CPB clinical experiences answer the clinical preparation and school-university partnership calls we outlined earlier and address teachers’, schools’, students’, PSTs’, teacher education programs’, and university faculty members’ needs and interests. This model of clinical experiences provides teacher candidates with exemplary on-the-ground training, honors veteran teachers as school-based teacher educators, and offers university-based teacher educators new roles that ensure their practices and scholarship are explicitly relevant to all of schools’ constituents. CPB clinical experiences also enhance teacher preparation programs, strengthen school-university partnerships, and connect teacher educators, teacher candidates, and school-based practitioners via collaborations on intervention-oriented instructional and research projects. Finally, a critical, project-based approach to clinical practice redefines all educators’ roles, recognizing all as boundary-spanners who engage daily with youth and in schools.
A primary example of such clinical experiences—one that virtually every PST encounters during her/his training—is the pre-internship field experience, which is most often completed in area schools, and in which PSTs participate by observing and being mentored by veteran teachers. Here PSTs have the opportunity to apply and refine the ideas and strategies they have learned in their university classes and begin to implement these instructional approaches prior to their student teaching internships. However, during these field experiences PSTs tend to replicate the instructional practices currently existing rather than working toward the many possibilities of teaching and learning. In addition, these experiences rarely provide opportunities for PSTs to examine the larger dilemmas of teaching and learning. No such field experience models have sufficiently merged these priorities and pedagogies via the CPB clinical experiences we and the other authors of this volume detail.

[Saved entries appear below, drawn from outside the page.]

/-! ### Page numbers (R521–R523) -/

def pnBoot : Nat := 0
def pnFuse : Nat := 1
def pnSeal : Nat := 2
def pnBell : Nat := 3
def pnSched : Nat := 4
def pnPwr : Nat := 5
def pnMgmt : Nat := 6
def pnCrier : Nat := 7
def pnPart (p : Nat) : Nat := 8 + p
def pnHubD2d (k : Nat) : Nat := 0xC + k
def pnLinkCtx : Nat := 0x10
def pnLink (n : Nat) : Nat := 0x100 + 0x10 * n
def pnDie (d k : Nat) : Nat := (d + 1) * 0x1000 + k
def pnDieCtl (d k : Nat) : Nat := pnDie d k
def pnAlm (d : Nat) : Nat := pnDie d 2
def pnHbmc (d k : Nat) : Nat := pnDie d (3 + k)
def pnSlab (d : Nat) : Nat := pnDie d 5
def pnD2d (d k : Nat) : Nat := pnDie d (6 + k)
/-- Page `k` of global core `g`: 0 SEQ, 1 ARRAY, 2 ACCUM, 3 VU, 4 FEED, 5 ROT, 6 AG, 7 LS, 8 CNT. -/
def pnCore (g k : Nat) : Nat := (g / 40 + 1) * 0x1000 + 0x800 + (g % 40) * 0x10 + k
def pnSeq (g : Nat) : Nat := pnCore g 0
def pnArray (g : Nat) : Nat := pnCore g 1
def pnAccum (g : Nat) : Nat := pnCore g 2
def pnVu (g : Nat) : Nat := pnCore g 3
def pnFeed (g : Nat) : Nat := pnCore g 4
def pnRot (g : Nat) : Nat := pnCore g 5
def pnAg (g : Nat) : Nat := pnCore g 6
def pnLs (g : Nat) : Nat := pnCore g 7
def pnCnt (g : Nat) : Nat := pnCore g 8

/-- What a page number stands for: the page's type, its instance (R523), its die (4 the hub) and the core it belongs
to; nothing where no page is. -/
structure PageId where
  ty   : Nat
  inst : Nat
  die  : Nat := 4
  core : Option Nat := none

/-- The hub pages (R522). -/
def hubPage? (pn : Nat) : Option PageId :=
  if pn = pnBoot then some { ty := ptBoot, inst := 0 }
  else if pn = pnFuse then some { ty := ptFuse, inst := 0 }
  else if pn = pnSeal then some { ty := ptSeal, inst := 0 }
  else if pn = pnBell then some { ty := ptBell, inst := 0 }
  else if pn = pnSched then some { ty := ptSched, inst := 0 }
  else if pn = pnPwr then some { ty := ptPwr, inst := 0 }
  else if pn = pnMgmt then some { ty := ptMgmt, inst := 0 }
  else if pn = pnCrier then some { ty := ptCrier, inst := 0 }
  else if pn < 0xC then some { ty := ptPart, inst := pn - 8 }
  else if pn < 0x10 then some { ty := ptD2d, inst := pn - 0xC }
  else if pn = pnLinkCtx then some { ty := ptLinkCtx, inst := 0 }
  else if 0x100 ≤ pn ∧ pn < 0x1C0 ∧ pn % 0x10 = 0 then some { ty := ptLink, inst := (pn - 0x100) / 0x10 }
  else none

/-- The pages of compute die `d`: `r` is the page number within the die's region. -/
def diePage? (d r : Nat) : Option PageId :=
  if r < 2 then some { ty := ptDieCtl, inst := r, die := d }
  else if r = 2 then some { ty := ptAlmanac, inst := d, die := d }
  else if r < 5 then some { ty := ptHbmc, inst := r - 3, die := d }
  else if r = 5 then some { ty := ptSlab, inst := d, die := d }
  else if r < 9 then some { ty := ptD2d, inst := r - 6, die := d }
  else if 0x800 ≤ r ∧ r < 0xA80 ∧ r % 0x10 ≤ 8 then
    let g := d * 40 + (r - 0x800) / 0x10
    some { ty := 0x30 + r % 0x10, inst := g, die := d, core := some g }
  else none

/-- The page behind a page number, if there is one (R521). -/
def page? (pn : Nat) : Option PageId :=
  if pn < 0x1000 then hubPage? pn
  else if pn < 0x5000 then diePage? (pn / 0x1000 - 1) (pn % 0x1000)
  else none

/-! ### Power domains (R42) -/

def domQ (q : Nat) : Nat := q
def domSlab (d : Nat) : Nat := 16 + d
def domHbm (d k : Nat) : Nat := 20 + 2 * d + k
def domD2d (d : Nat) : Nat := 28 + d
def domCtl : Nat := 33
def domHubfab : Nat := 34
def domLp (n : Nat) : Nat := 35 + n

/-- A domain is on. -/
def domOn (s : State) (k : Nat) : Bool := s.power.domains.getLsbD k

/-- The domains on which a domain depends are on (R43). -/
def supplied (s : State) (k : Nat) : Bool :=
  if k < 16 then domOn s (domSlab (k / 4)) && domOn s (domD2d (k / 4))
  else if k < 20 ∨ (28 ≤ k ∧ k < 32) then domOn s domHubfab
  else true

/-- The domain that holds a page's registers. A PART page belongs to the control network's domain (log 12). -/
def pageDomain (i : PageId) : Nat :=
  match i.core with
  | some g => domQ (g / 10)
  | none =>
    if i.ty = ptDieCtl ∨ i.ty = ptAlmanac then domD2d i.die
    else if i.ty = ptHbmc then domHbm i.die i.inst
    else if i.ty = ptSlab then domSlab i.die
    else if i.ty = ptD2d then (if i.die = 4 then domHubfab else domD2d i.die)
    else if i.ty = ptLink then domLp i.inst
    else if i.ty = ptMgmt ∨ i.ty = ptPart then domCtl
    else if i.ty = ptSched ∨ i.ty = ptCrier ∨ i.ty = ptLinkCtx then domHubfab
    else bootDomain

/-! ### Register words -/

/-- The stored word of a register: the page keeps it by its difference from the reset word. -/
def State.reg (s : State) (pn off : Nat) : Word :=
  mget 0 (s.page pn).regs off ^^^ regReset ((page? pn).elim 0 PageId.ty) off

/-- The page with a stored register word set. -/
def State.setReg (s : State) (pn off : Nat) (w : Word) : State :=
  s.modPage pn fun p =>
    { p with regs := mset 0 p.regs off (w ^^^ regReset ((page? pn).elim 0 PageId.ty) off) }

The CPB clinical experience model also repositions adolescents as experts and public intellectuals—as the ultimate teacher educators. Young adults are typically viewed as the receivers of educational services, but a CPB approach considers them co-teachers in teacher education exchanges. Via such projects, youths gain a sense of empowerment that is rooted in the reality that adults can value their perspectives on questions about teaching, citizenship, the purposes of school, and other ambitious topics. By outlining how teacher educators might engage with youths and in the authentic contexts of schools, the authors of this volume speak to the now common challenges to the very existence of teacher education programs, thus uniting all parties within the teaching profession, regardless of context or institution or the stage of one’s career.

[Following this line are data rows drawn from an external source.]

/-- A sequence list is read under key `k` and checked against `rows`. -/
def fetchList (s : State) (w : Who) (k ptr lo rows : Nat) (ds : List (Nat × List Word)) : Fetch :=
  if ptr = 0 then .refuse 0x03 0
  else (fetchAt s w [] k ptr 16 64).bind fun head =>
    let n := bits (wordAt (head.headD (0, [])).2 0) 7 0
    if n = 0 ∨ 128 < n then .refuse 0x01 ptr
    else (fetchAt s w ds k ptr (16 * (n + 1)) 64).bind fun ds1 =>
      let ws := (ds1.getLastD (0, [])).2
      let es := listEntries ws
      if listBad ws lo then .refuse 0x01 ptr
      else if listClash es rows then .refuse 0x04 ptr
      else match es.findSome? fun e => if seqPlaceBad s w e.addr then none else badUnit s (keyOf s w e.addr) 64 with
        | some u => .bad u ((es.filter fun e => !(seqPlaceBad s w e.addr)).map fun e => (keyOf s w e.addr, 64))
        | none => firstReason (es.map fun e => (checkSeq s w e.addr, ptr)) ds1

/-! ### COUCH -/

def couchReasons (s : State) (w : Who) (r : CmdRec) : List (Nat × Nat) :=
  let t (k : Nat) : Tensor := (r.tensor? k).getD (tensorOf [])
  [(checkPresent r 4, 0), (checkPresent r 5, 0)] ++ [4, 5].map fun k =>
    (if 0x09 < (t k).fmt then 0x02
     else if tierOf (t k).base = 4 ∨ !(spansGranted s w false (t k).spans) then 0x03 else 0, r.w k)

/-- The check of a COUCH (R255): new K and new V have the head dimension of every record. -/
def fetchCouch (s : State) (w : Who) (r : CmdRec) : Fetch :=
  (fetchDescs s w r [4, 5]).bind fun ds =>
    (firstReason (couchReasons s w (r.withDescs ds)) ds).bind fun ds =>
      let k := ((r.withDescs ds).tensor? 4).getD (tensorOf [])
      let v := ((r.withDescs ds).tensor? 5).getD (tensorOf [])
      (fetchList s w 6 (r.w 6) 0 (min k.rows v.rows) ds).bind fun ds1 =>
        let es := listEntries ((r.withDescs ds1).words? 6)
        if es.any fun e => let d := (readSeq s (keyOf s w e.addr)).d; k.e0 != d || v.e0 != d then .refuse 0x04 (r.w 6)
        else .ok ds1

/-- The controller that serves a core, as OWNER numbers it (R250). -/
def ownerOf (g : Nat) : Nat := 2 * (g / 40) + (g % 40) / 20

/-- A record belongs to another die controller (R252). -/
def notMine (s : State) (w : Who) (es : List SeqEntry) : Bool :=
  es.any fun e => let q := readSeq s (keyOf s w e.addr); q.owned && q.owner != ownerOf w.core

/-- The last page of a stream that takes rows names a format that R248 does not allow (log 26). -/
def lastPageBad (s : State) (w : Who) (es : List SeqEntry) : Bool :=
  es.any fun e =>
    let q := readSeq s (keyOf s w e.addr)
    let p := readPage s (q.entry s w (q.count - 1))
    decide (0 < e.count) && decide (0 < q.count) && (!pageFmtOk p.kf q.d || !pageFmtOk p.vf q.d)

/-- Rows of a tensor with the draws of its elements, each its value (R54, R65). -/
def rowsWithDraws (s : State) (w : Who) (mode : Nat) (t : Tensor) : List (List (Val × Nat)) :=
  let rc := roundCtx s w mode 0 t.id
  (readMat s (planesOf s w t)).vals.zipIdx.map fun row => row.1.zipIdx.map fun v =>
    (v.1.mul (tensorScale t), if mode = rmSr then srDraw rc (row.2 * t.e0 + v.2) else 0)

/-- What a COUCH has come to over its list's entries: the state, PAGE_EXHAUSTED met, a position out of range, a unit that could
not be read, one that could not be written, and the bytes put into pages. -/
structure CouchRun where
  s         : State
  exhausted : Bool := false
  err       : Option Nat := none
  stop      : Option Nat := none
  bad       : Option Nat := none
  bytes     : Nat := 0

/-- COUCH runs: entries in list order, rows in row order (R256). A unit that cannot be read ends it; the tokens before stand
(R202, R410). -/
def runCouch (s : State) (g : Nat) (r : CmdRec) : State :=
  let w := whoOf s g r.ctx
  let k := (r.tensor? 4).getD (tensorOf [])
  let v := (r.tensor? 5).getD (tensorOf [])
  let ks := rowsWithDraws s w r.rmode k
  let vs := rowsWithDraws s w r.rmode v
  let es := listEntries (r.words? 6)
  let out := es.foldl (fun (acc : CouchRun) e =>
    if acc.stop.isSome then acc
    else
      let c0 : Couch := { s := acc.s, q := readSeq acc.s (keyOf s w e.addr), tag := ctxTag w.part w.ctx }
      let c1 := if e.count = 0 then restoreSeq w c0
        else (List.range' e.first e.count).foldl (fun c i => couchToken w r (ks.getD i []) (vs.getD i []) c) c0
      let c2 := c1.storeAt c1.q.key (c1.q.image (ownerOf g))
      { s := c2.s, exhausted := acc.exhausted || c2.exhausted, err := acc.err.or c2.err, stop := c2.stop, bad := acc.bad.or c2.bad,
        bytes := acc.bytes + c2.bytes }) { s := s }
  match out.err with
  | some p => failCmd (popQueue out.s g .mq) g (some .mq) r stPosition trapPosition p
  | none =>
    let unit_ := out.stop.or out.bad
    let s1 := match unit_ with
      | some u => raiseBad out.s w.part (some r.ctx) r.cmdId u
      | none => out.s
    let st := if unit_.isSome then stUncorrectable else if out.exhausted then stPageExhausted else 0
    commitRun g .mq r w { s := s1, tiles := ceilDiv out.bytes 65536, status := st } (s.core g).aclk 0

/-- COUCH (R256): the front command of the core's movement queue issues. -/
def execCouch (core : Nat) (s : State) : Out :=
  .next (match frontOf s core .mq opCouch with
    | none => s
    | some r =>
      let w := whoOf s core r.ctx
      let ts := [4, 5].filterMap r.tensor?
      let es := listEntries (r.words? 6)
      let spans := ts.flatMap (keySpans s w) ++ es.map fun e => (keyOf s w e.addr, 64)
      withDeps s core .mq r (if landingMeets s core (ts.flatMap stageSpans) then s
        else match badInSpans s spans with
        | some u => failBad s core .mq r u spans
        | none => if notMine s w es then refuseFront s core .mq r 0x03
          else if lastPageBad s w es then refuseFront s core .mq r 0x02 else runCouch (readSpans s false spans) core r))

/-! ### ATTN_DECODE (R262–R268) -/

/-- This core's number in a decode group. -/
def memberOf (ws : List Word) (g : Nat) : Option Nat :=
  let m := (listMembers ws).findIdx fun c => c == g
  if m < (listMembers ws).length then some m else none

def decodeReasons (s : State) (w : Who) (r : CmdRec) : List (Nat × Nat) :=
  let t (k : Nat) : Tensor := (r.tensor? k).getD (tensorOf [])
  let q := t 4
  let ws := r.words? 5
  let ms := listMembers ws
  let lead := ms.headD 0 == w.core
  let d := q.e0
  [(refuseIf r.xcOut 0x01, 0), (refuseIf (r.shape == 2) 0x05, 0), (refuseIf (r.accBegin != 0 || r.accEnd != 0) 0x06, 0),
   (refuseIf (scaleBad (r.w 14)) 0x01, 0), (refuseIf (listGroup ws == 0 || decide (8 < listGroup ws)) 0x01, r.w 5),
   (refuseIf ((memberOf ws w.core).isNone || ms.any (fun c => decide (160 ≤ c) || ownerOf c != ownerOf w.core) ||
      (lead && (r.w 6 == 0 || r.w 7 == 0)) || (!lead && (r.w 6 != 0 || r.w 7 != 0))) 0x04, r.w 5),
   (checkArrayOperand s w q, r.w 4), (refuseIf (isMx q.fmt && q.axis != 0) 0x02, r.w 4),
   (refuseIf (decide ((if r.shape = 0 then 255 else 128) < d) || decide (128 < q.rows)) 0x04, r.w 4),
   (refuseIf (rotTooWide s w.core d) 0x04, r.w 4),
   (refuseIf ((listEntries ws).any fun e => (readSeq s (keyOf s w e.addr)).d != d) 0x04, r.w 5)] ++
  (if lead then
    [(refuseIf ((t 6).e0 != d || (t 6).rows != q.rows) 0x04, r.w 6), (checkOutput s w true false 0 (t 6), r.w 6),
     (checkSr r (t 6), r.w 6), (refuseIf (!(r.w 7).testBit 31) 0x03, r.w 7), (checkPtr s w (r.w 7) (1024 * listGroup ws) 64, r.w 7)]
   else [])

/-- A deckle list of a decode: the header alone, or one deckle of tile (0, 0) of kind FULL, SLIDING or PREFIX (R265). -/
def decodeDeckles (dk : List Deckle) : Bool :=
  decide (dk.length ≤ 1) && dk.all fun x => x.qt == 0 && x.kt == 0 && (x.kind == 0 || x.kind == 4 || x.kind == 5)

/-- The deckle list of a decode is read and checked (R234, R265). -/
def fetchDecodeDeckles (s : State) (w : Who) (ptr : Nat) (ds : List (Nat × List Word)) : Fetch :=
  if ptr = 0 then .ok ds
  else (fetchAt s w [] 9 ptr 16 64).bind fun head =>
    let hw := (head.headD (0, [])).2
    let count := bits (wordAt hw 1) 23 0
    if headerBad hw ∨ 1 < count then .refuse 0x01 ptr
    else (fetchAt s w ds 9 ptr (16 * (count + 1)) 64).bind fun ds1 =>
      let ws := (ds1.getLastD (0, [])).2
      let dk := decklesOf ws
      if !decodeDeckles dk ∨ dk.any fun d => deckleBad (ws.drop 4) d then .refuse 0x01 ptr
      else if dk.any fun d => d.kind == 4 && (d.p0 == 0 || decide (2 ^ 24 < d.p0)) then .refuse 0x04 ptr
      else .ok ds1

/-- The check of an ATTN_DECODE (R262, R265). -/
def fetchAttnDecode (s : State) (w : Who) (r : CmdRec) : Fetch :=
  if r.w 4 = 0 then .refuse 0x03 0
  else (fetchDescs s w r [4, 6]).bind fun ds =>
    let q := ((r.withDescs ds).tensor? 4).getD (tensorOf [])
    (fetchList s w 5 (r.w 5) 1 q.rows ds).bind fun ds =>
      (firstReason (decodeReasons s w (r.withDescs ds)) ds).bind fun ds =>
        fetchDecodeDeckles s w (r.w 9) ds

/-- The reason that refuses a walked descriptor, or 0: a format by R248, the rest by R263 (log 26). -/
def pageReason (s : State) (w : Who) (q : SeqRec) (p : PageDesc) : Nat :=
  if !pageFmtOk p.kf q.d || !pageFmtOk p.vf q.d then 0x02
  else refuseIf (!p.valid || p.addr % 131072 != 0 || !([1, 3].contains (tierOf p.addr)) || p.pos != 128 * p.no ||
    !(granted s w false p.addr 131072)) 0x03

/-- The key planes of a page as matrices of its tokens (R247). -/
def pageK (s : State) (key d : Nat) (p : PageDesc) : Mat :=
  let dk := if isMx p.kf then ceilDiv d 32 * 32 else d
  let ts := List.range p.fill
  let js := List.range d
  let code (t j : Nat) := codeAt s key (fmtBits p.kf) (t * dk + j)
  let sc (t j : Nat) : Nat := if isMx p.kf then (viewByte s (key + 0xC000 + (t * dk + j) / 32)).toNat else 127
  { fmt := p.kf, axis := 0, vals := ts.map fun t => js.map fun j => decodeIn p.kf (code t j) (sc t j),
    raw := ts.map fun t => js.map fun j => decodeElem p.kf (code t j), sc := ts.map fun t => js.map fun j => sc t j,
    neg := ts.map fun t => js.map fun j => (code t j).testBit (fmtBits p.kf - 1) }

def pageV (s : State) (key d : Nat) (p : PageDesc) : Mat :=
  let ts := List.range p.fill
  let js := List.range d
  let code (t j : Nat) := codeAt s (key + 0x10000) (fmtBits p.vf) (t / 32 * 32 * d + 32 * j + t % 32)
  let sc (t j : Nat) : Nat := if isMx p.vf then (viewByte s (key + 0x1C000 + t / 32 * d + j)).toNat else 127
  { fmt := p.vf, axis := 1, vals := ts.map fun t => js.map fun j => decodeIn p.vf (code t j) (sc t j),
    raw := ts.map fun t => js.map fun j => decodeElem p.vf (code t j), sc := ts.map fun t => js.map fun j => sc t j,
    neg := ts.map fun t => js.map fun j => (code t j).testBit (fmtBits p.vf - 1) }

CPB clinical experiences are intensive, short-term experiences that forefront pedagogies that are critical, justice-oriented, and value all constituents’ voices. These experiences highlight what is possible in teaching and learning (Nolan, 2015). University-based teacher educators are positioned as boundary-spanning teachers, who partner with veteran teachers (or “school-based teacher educators”) to guide teams of PSTs in their teaching of students, particularly those students who are often marginalized or disenfranchised by the current educational model and climate (Dennis et al., 2017; Ronfeldt, 2012). Next, we offer descriptions of the foundational elements of CPB experiences, detailing the rationales and research bases for each.

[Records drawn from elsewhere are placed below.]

-- ==== Sys2Proof/Machine/Update.lean ====
section
/-! DEFINITION. UPDATE_P1 and UPDATE_P2 (chapter "Parameter update and step commit"). -/

namespace Sys2Proof.Machine

/-! ### Update lists and coefficient rows (R312–R315) -/

/-- The keys under which a record holds what the words of its list point to: descriptors and rows, and programs. -/
def ptrKeyOf (p : Nat) : Nat := 2 ^ 32 + p
def progKeyOf (p : Nat) : Nat := 2 ^ 33 + p

/-- An entry of an update list. -/
structure UpdEntry where
  words : List Word

def UpdEntry.w (e : UpdEntry) (k : Nat) : Nat := wordAt e.words k
def UpdEntry.group (e : UpdEntry) : Nat := bits (e.w 0) 15 0
def UpdEntry.term (e : UpdEntry) : Nat := bits (e.w 0) 22 16
def UpdEntry.coef (e : UpdEntry) : Nat := e.w 1
def UpdEntry.tExpect (e : UpdEntry) : Nat := longAt e.words 2
def UpdEntry.elemBase (e : UpdEntry) : Nat := e.w 15

def updCount (ws : List Word) : Nat := bits (wordAt ws 0) 12 0
def updTerms (ws : List Word) : Nat := bits (wordAt ws 1) 7 0
def updEntries (ws : List Word) : List UpdEntry :=
  (List.range (updCount ws)).map fun k => { words := (ws.drop (16 * (k + 1))).take 16 }

/-- A coefficient row (R315). -/
structure Coef where
  words : List Word

def Coef.w (c : Coef) (k : Nat) : Nat := wordAt c.words k
def Coef.den (c : Coef) : Nat := bits (c.w 0) 1 0
def Coef.order (c : Coef) : Bool := (c.w 0).testBit 2
def Coef.bc1 (c : Coef) : Bool := (c.w 0).testBit 3
def Coef.bc2 (c : Coef) : Bool := (c.w 0).testBit 4
def Coef.nState (c : Coef) : Nat := bits (c.w 0) 6 5
def Coef.bf16 (c : Coef) : Bool := (c.w 0).testBit 7
def Coef.clip (c : Coef) : Nat := bits (c.w 0) 9 8
def Coef.sched (c : Coef) : Nat := bits (c.w 0) 12 10
def Coef.rmode (c : Coef) : Nat := bits (c.w 0) 15 13
def Coef.copyFmt (c : Coef) : Nat := bits (c.w 0) 20 16
def Coef.program (c : Coef) : Bool := (c.w 0).testBit 21
/-- FP32 word `k`: B1–B4 are 1–4, A1 and A2 5 and 6, then EPS, C_U, C_ACC, CLIP_MAX, LR_MUL and WD_MUL. -/
def Coef.f (c : Coef) (k : Nat) : Val := lane (decodeFp32 (c.w k))

/-- A row is refused (R318, R315): 0, or the reason. -/
def checkCoef (c : Coef) : Nat :=
  let finite (k : Nat) : Bool := match decodeFp32 (c.w k) with | .fin _ _ => true | _ => false
  if bits (c.w 0) 31 22 != 0 || c.w 14 != 0 || c.w 15 != 0 || c.den == 3 || c.nState == 3 || c.clip == 3 then 0x01
  else if !((List.range 12).all fun k => finite (k + 1)) then 0x01
  else if (c.den == 0 && decide (c.nState < 2)) || (c.order && c.nState == 0) || (c.bc1 && (c.f 1).eq vOne) ||
    (c.bc2 && (c.f 3).eq vOne) || (c.clip != 0 && !(Val.zero.lt (c.f 10))) || (c.f 7).isNeg ||
    (c.program != (c.w 13 != 0)) then 0x01
  else if 4 < c.rmode then 0x07
  else if c.copyFmt < 3 ∨ 8 < c.copyFmt then 0x02
  else 0

/-- The descriptors that an entry needs under its row: word, format, whether it is a bank tensor's copy (R310, R314). -/
def entryNeeds (c : Coef) : List (Nat × Nat × Bool) :=
  let sf := if c.bf16 then fmtBf16 else fmtFp32
  [(4, fmtFp32, false), (5, fmtFp32, false)] ++ (if 1 ≤ c.nState then [(6, sf, false), (7, sf, false)] else []) ++
    (if 2 ≤ c.nState then [(8, sf, false), (9, sf, false)] else []) ++
    [(10, c.copyFmt, true), (11, c.copyFmt, true), (12, fmtFp32, false)]

/-- What was read for a pointer of an entry. -/
def CmdRec.at_ (r : CmdRec) (p : Nat) : List Word := r.words? (ptrKeyOf p)
def CmdRec.coefOf (r : CmdRec) (e : UpdEntry) : Coef := { words := r.at_ e.coef }
def CmdRec.updT (r : CmdRec) (e : UpdEntry) (k : Nat) : Tensor := tensorOf (r.at_ (e.w k))

/-- `n` bytes that a pointer names, unless they have been read under the key already. -/
def fetchOnce (s : State) (w : Who) (key ptr n align : Nat) (ds : List (Nat × List Word)) : Fetch :=
  if ds.any fun e => e.1 == key then .ok ds else fetchAt s w ds key ptr n align
/-- What has been read under a key. -/
def readUnder (ds : List (Nat × List Word)) (key : Nat) : List Word := ((ds.find? fun e => e.1 == key).map Prod.snd).getD []

/-- A descriptor of an entry is read and checked in its role: slab or HBM, within the grants (R328, R390). -/
def fetchEntryDesc (s : State) (w : Who) (ptr fmt : Nat) (copy write : Bool) (ds : List (Nat × List Word)) : Fetch :=
  if ptr = 0 then .refuse 0x04 0
  else (fetchOnce s w (ptrKeyOf ptr) ptr 64 64 ds).bind fun ds1 =>
    let ws := readUnder ds1 (ptrKeyOf ptr)
    let t := tensorOf ws
    let reason := if checkTensor ws ≠ 0 then checkTensor ws
      else if t.fmt ≠ fmt ∨ (copy ∧ t.axis ≠ 0) then 0x02
      else if t.spans.any fun e => (tierOf e.1 != 1 && tierOf e.1 != 3) || !granted s w write e.1 e.2 then 0x03
      else 0
    if reason ≠ 0 then .refuse reason ptr else .ok ds1

/-- A coefficient row and its program are read and checked (R318, R320). -/
def fetchCoef (s : State) (w : Who) (ptr : Nat) (ds : List (Nat × List Word)) : Fetch :=
  (fetchOnce s w (ptrKeyOf ptr) ptr 64 64 ds).bind fun ds1 =>
    let c : Coef := { words := readUnder ds1 (ptrKeyOf ptr) }
    if checkCoef c ≠ 0 then .refuse (checkCoef c) ptr
    else if !c.program then .ok ds1
    else if (c.w 13).testBit 31 ∨ !(inScratch s w (bits (c.w 13) 26 0) 128) then .refuse 0x03 (c.w 13)
    else (fetchOnce s w (progKeyOf (c.w 13)) (c.w 13) 128 128 ds1).bind fun ds2 =>
      let p := progOf (readUnder ds2 (progKeyOf (c.w 13)))
      if progBad p false false || p.o1wr || p.red != 0 ||
          !(p.run.any fun o => opWrites (bits o 31 26) && bits o 25 21 == 0x15) then .refuse 0x08 (c.w 13)
      else .ok ds2

/-- One entry is read and checked (R312, R314). -/
def fetchEntry (s : State) (w : Who) (terms : Nat) (e : UpdEntry) (ds : List (Nat × List Word)) : Fetch :=
  if bits (e.w 0) 31 23 ≠ 0 ∨ terms ≤ e.term then .refuse 0x01 0
  else (fetchCoef s w e.coef ds).bind fun ds1 =>
    let c : Coef := { words := readUnder ds1 (ptrKeyOf e.coef) }
    if (c.nState < 1 ∧ (e.w 6 ≠ 0 ∨ e.w 7 ≠ 0)) ∨ (c.nState < 2 ∧ (e.w 8 ≠ 0 ∨ e.w 9 ≠ 0)) then .refuse 0x01 0
    else
      ((entryNeeds c).foldl (fun (acc : Fetch) n => acc.bind fun d => fetchEntryDesc s w (e.w n.1) n.2.1 n.2.2 (n.1 != 12) d) (Fetch.ok ds1)).bind
        fun ds2 => firstReason ([13, 14].map fun k => (checkPtr s w (e.w k) 64 64, e.w k)) ds2

/-- Two entries overlap (R314). -/
def entriesOverlap (r : CmdRec) (es : List UpdEntry) : Bool :=
  let k := es.map fun e => let t := r.updT e 4; (t.id, e.elemBase, e.elemBase + t.size)
  k.zipIdx.any fun a => k.zipIdx.any fun b =>
    decide (a.2 < b.2) && a.1.1 == b.1.1 && decide (a.1.2.1 < b.1.2.2) && decide (b.1.2.1 < a.1.2.2)

/-- The context of a command belongs to the TRAINING job and is no evaluation context (R305, R458). -/
def trainingCtx (s : State) (p x : Nat) : Bool :=
  match jobOf s p x with
  | some j => j.training && !j.evalMask.getLsbD x
  | none => false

A Critical, Social Justice Orientation, Authentic Ends, Short-Term Clinical Experiences, and Innovative and Collaborative Pedagogies

CPB structures provide intense, short-term clinical opportunities to allow PSTs to collaborate with school- and university-based teacher educators. One of the goals is to provide an intentional opportunity for PSTs to work with students labeled as struggling learners and those traditionally disenfranchised in and by schools, so they learn the foundations for pedagogies that can serve all students, while challenging the assumptions of pathology that school systems often make about these young people.
CPB field experiences rely on a critical pedagogy foundation (Emdin, 2016; Morrell, 2008) and the belief that all educational practices should empower students, teachers, and teacher educators (Freire, 1970/2000; Sleeter, 2008). While “social justice” is often used as a conceptual framework in educator preparation, teacher educators have historically struggled with ways to facilitate the development of PSTs’ equity dispositions (Cochran-Smith et al., 2016; Hytten & Bettez, 2011). Numerous professional organizations (e.g., National Council of Teachers of English) and scholars have defined “social justice” providing sources that teacher educators can consider as they facilitate PSTs’ dispositional growth (Esposito & Swain, 2009).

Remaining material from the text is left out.